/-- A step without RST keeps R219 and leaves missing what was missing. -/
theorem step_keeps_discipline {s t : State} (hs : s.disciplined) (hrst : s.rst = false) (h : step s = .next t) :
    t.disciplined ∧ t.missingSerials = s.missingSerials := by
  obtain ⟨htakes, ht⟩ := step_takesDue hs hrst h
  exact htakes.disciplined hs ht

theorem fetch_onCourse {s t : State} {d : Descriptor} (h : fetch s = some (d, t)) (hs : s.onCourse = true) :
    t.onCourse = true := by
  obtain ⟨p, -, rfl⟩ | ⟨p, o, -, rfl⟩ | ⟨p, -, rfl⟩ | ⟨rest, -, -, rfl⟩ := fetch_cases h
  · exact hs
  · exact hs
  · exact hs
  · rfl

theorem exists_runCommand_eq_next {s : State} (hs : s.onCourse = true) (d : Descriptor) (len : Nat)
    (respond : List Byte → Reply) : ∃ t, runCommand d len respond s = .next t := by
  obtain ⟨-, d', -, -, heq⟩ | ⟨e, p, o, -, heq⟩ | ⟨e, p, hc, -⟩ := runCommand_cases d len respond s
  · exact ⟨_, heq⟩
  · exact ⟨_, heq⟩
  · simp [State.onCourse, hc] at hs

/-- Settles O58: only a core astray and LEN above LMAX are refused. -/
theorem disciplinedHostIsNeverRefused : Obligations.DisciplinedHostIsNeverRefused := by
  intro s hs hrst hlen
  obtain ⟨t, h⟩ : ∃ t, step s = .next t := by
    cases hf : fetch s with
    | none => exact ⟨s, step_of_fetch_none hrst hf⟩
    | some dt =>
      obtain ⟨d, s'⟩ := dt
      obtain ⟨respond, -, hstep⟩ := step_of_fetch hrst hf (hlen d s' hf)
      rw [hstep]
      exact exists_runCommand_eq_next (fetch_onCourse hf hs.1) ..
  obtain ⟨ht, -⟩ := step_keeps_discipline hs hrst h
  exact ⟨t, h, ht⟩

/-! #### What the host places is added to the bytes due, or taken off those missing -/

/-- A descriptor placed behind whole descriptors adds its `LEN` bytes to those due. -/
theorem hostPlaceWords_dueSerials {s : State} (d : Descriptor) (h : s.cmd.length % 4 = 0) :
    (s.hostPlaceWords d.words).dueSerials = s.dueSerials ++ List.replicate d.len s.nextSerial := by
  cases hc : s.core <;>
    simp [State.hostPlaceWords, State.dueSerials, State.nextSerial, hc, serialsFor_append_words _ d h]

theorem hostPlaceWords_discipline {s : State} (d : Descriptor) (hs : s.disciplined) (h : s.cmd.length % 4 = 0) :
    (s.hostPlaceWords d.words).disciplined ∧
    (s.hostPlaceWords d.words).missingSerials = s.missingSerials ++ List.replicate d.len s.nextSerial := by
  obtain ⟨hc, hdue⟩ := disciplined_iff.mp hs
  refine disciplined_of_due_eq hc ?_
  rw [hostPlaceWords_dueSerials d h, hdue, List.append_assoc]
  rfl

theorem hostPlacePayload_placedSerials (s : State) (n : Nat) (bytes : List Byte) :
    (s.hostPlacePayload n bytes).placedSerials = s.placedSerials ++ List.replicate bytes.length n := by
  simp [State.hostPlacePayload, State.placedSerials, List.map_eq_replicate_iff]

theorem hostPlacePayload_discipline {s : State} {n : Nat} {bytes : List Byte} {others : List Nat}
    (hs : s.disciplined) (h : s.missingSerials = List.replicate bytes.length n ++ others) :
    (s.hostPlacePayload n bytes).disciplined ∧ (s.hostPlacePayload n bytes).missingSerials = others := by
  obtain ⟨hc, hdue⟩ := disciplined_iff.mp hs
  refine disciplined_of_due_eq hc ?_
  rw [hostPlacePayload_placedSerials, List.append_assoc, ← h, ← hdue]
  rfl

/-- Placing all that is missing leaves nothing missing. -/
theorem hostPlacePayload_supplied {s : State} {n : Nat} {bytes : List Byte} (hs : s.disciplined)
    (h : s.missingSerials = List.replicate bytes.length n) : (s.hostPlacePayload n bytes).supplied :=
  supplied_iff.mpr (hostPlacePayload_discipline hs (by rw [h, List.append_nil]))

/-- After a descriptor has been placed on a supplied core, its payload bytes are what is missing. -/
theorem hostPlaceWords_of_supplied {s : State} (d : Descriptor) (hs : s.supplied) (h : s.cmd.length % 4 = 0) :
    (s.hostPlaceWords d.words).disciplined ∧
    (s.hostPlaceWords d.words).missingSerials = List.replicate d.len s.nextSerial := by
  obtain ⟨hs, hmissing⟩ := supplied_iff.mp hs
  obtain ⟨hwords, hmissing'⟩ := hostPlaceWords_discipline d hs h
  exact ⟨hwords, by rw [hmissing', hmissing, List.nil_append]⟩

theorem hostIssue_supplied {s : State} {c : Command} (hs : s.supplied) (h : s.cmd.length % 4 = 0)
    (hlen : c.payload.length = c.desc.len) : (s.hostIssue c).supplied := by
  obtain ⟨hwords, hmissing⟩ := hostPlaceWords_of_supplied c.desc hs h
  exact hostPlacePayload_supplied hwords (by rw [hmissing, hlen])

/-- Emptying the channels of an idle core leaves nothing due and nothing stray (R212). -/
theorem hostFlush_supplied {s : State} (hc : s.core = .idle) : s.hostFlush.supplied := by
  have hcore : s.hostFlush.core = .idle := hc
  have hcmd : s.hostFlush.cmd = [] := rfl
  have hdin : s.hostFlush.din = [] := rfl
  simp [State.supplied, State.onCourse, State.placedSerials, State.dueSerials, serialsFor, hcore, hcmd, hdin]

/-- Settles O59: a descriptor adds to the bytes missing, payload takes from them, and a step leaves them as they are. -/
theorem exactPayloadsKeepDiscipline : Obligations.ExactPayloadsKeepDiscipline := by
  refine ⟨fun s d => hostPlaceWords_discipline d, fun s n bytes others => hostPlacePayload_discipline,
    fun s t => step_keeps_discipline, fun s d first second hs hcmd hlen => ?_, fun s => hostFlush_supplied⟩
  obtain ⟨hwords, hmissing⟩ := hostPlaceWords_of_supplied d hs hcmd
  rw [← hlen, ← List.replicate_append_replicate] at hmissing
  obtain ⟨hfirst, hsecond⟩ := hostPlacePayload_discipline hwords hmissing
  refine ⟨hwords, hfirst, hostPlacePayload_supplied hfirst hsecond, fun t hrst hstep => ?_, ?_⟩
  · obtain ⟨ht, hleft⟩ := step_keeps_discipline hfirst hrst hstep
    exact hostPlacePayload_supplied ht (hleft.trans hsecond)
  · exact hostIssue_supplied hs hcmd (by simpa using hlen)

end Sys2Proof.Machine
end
==
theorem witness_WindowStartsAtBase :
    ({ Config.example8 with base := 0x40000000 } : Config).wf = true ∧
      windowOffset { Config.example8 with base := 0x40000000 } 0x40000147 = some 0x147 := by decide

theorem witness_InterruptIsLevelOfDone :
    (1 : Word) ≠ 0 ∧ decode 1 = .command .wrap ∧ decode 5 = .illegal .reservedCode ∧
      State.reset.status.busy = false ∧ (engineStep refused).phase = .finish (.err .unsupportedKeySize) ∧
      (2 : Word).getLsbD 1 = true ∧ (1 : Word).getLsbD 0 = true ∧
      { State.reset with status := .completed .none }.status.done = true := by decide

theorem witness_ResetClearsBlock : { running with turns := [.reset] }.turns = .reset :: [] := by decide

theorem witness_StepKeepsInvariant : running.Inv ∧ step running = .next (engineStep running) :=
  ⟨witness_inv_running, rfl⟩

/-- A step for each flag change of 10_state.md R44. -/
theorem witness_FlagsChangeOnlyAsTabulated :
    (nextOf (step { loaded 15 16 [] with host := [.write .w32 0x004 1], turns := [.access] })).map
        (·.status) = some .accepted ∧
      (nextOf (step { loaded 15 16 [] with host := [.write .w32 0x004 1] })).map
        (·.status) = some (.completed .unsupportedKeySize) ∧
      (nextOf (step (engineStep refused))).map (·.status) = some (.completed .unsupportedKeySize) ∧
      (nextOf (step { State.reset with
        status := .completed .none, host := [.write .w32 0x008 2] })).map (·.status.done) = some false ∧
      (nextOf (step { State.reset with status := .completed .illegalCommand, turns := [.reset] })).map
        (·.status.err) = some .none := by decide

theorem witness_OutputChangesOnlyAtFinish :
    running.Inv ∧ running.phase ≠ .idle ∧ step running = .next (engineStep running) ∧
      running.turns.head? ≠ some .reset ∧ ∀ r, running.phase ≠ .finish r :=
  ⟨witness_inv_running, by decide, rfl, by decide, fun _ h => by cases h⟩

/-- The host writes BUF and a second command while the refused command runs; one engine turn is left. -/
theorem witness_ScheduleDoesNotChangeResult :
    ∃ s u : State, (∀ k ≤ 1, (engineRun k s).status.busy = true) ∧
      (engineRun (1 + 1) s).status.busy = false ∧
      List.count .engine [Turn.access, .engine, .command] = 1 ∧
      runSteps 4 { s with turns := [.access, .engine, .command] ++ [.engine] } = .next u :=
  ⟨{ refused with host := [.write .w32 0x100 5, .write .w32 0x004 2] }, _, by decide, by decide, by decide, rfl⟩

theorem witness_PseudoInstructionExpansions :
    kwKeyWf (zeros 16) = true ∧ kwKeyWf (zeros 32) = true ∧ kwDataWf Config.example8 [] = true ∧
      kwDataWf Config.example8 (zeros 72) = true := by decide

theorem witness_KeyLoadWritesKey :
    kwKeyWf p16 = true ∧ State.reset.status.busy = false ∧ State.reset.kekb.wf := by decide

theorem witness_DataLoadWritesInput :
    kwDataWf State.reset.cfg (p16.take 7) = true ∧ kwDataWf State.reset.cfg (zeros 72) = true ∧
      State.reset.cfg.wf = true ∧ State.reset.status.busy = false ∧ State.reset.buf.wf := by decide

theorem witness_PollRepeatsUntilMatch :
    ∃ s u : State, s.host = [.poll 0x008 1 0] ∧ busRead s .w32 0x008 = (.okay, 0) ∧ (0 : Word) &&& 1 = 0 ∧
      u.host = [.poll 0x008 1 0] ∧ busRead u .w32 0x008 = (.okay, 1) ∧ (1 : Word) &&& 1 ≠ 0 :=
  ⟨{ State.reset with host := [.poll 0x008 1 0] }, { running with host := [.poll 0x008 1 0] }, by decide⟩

• Try it: Please return the lines above that run from the line containing "[State.onCourse, hc] at hs" to the line containing "exact exists_runCommand_eq_next (fetch_onCourse", inclusive, exactly and with no other lines.

• Output for this exercise:
  · simp [State.onCourse, hc] at hs

/-- Settles O58: only a core astray and LEN above LMAX are refused. -/
theorem disciplinedHostIsNeverRefused : Obligations.DisciplinedHostIsNeverRefused := by
  intro s hs hrst hlen
  obtain ⟨t, h⟩ : ∃ t, step s = .next t := by
    cases hf : fetch s with
    | none => exact ⟨s, step_of_fetch_none hrst hf⟩
    | some dt =>
      obtain ⟨d, s'⟩ := dt
      obtain ⟨respond, -, hstep⟩ := step_of_fetch hrst hf (hlen d s' hf)
      rw [hstep]
      exact exists_runCommand_eq_next (fetch_onCourse hf hs.1) ..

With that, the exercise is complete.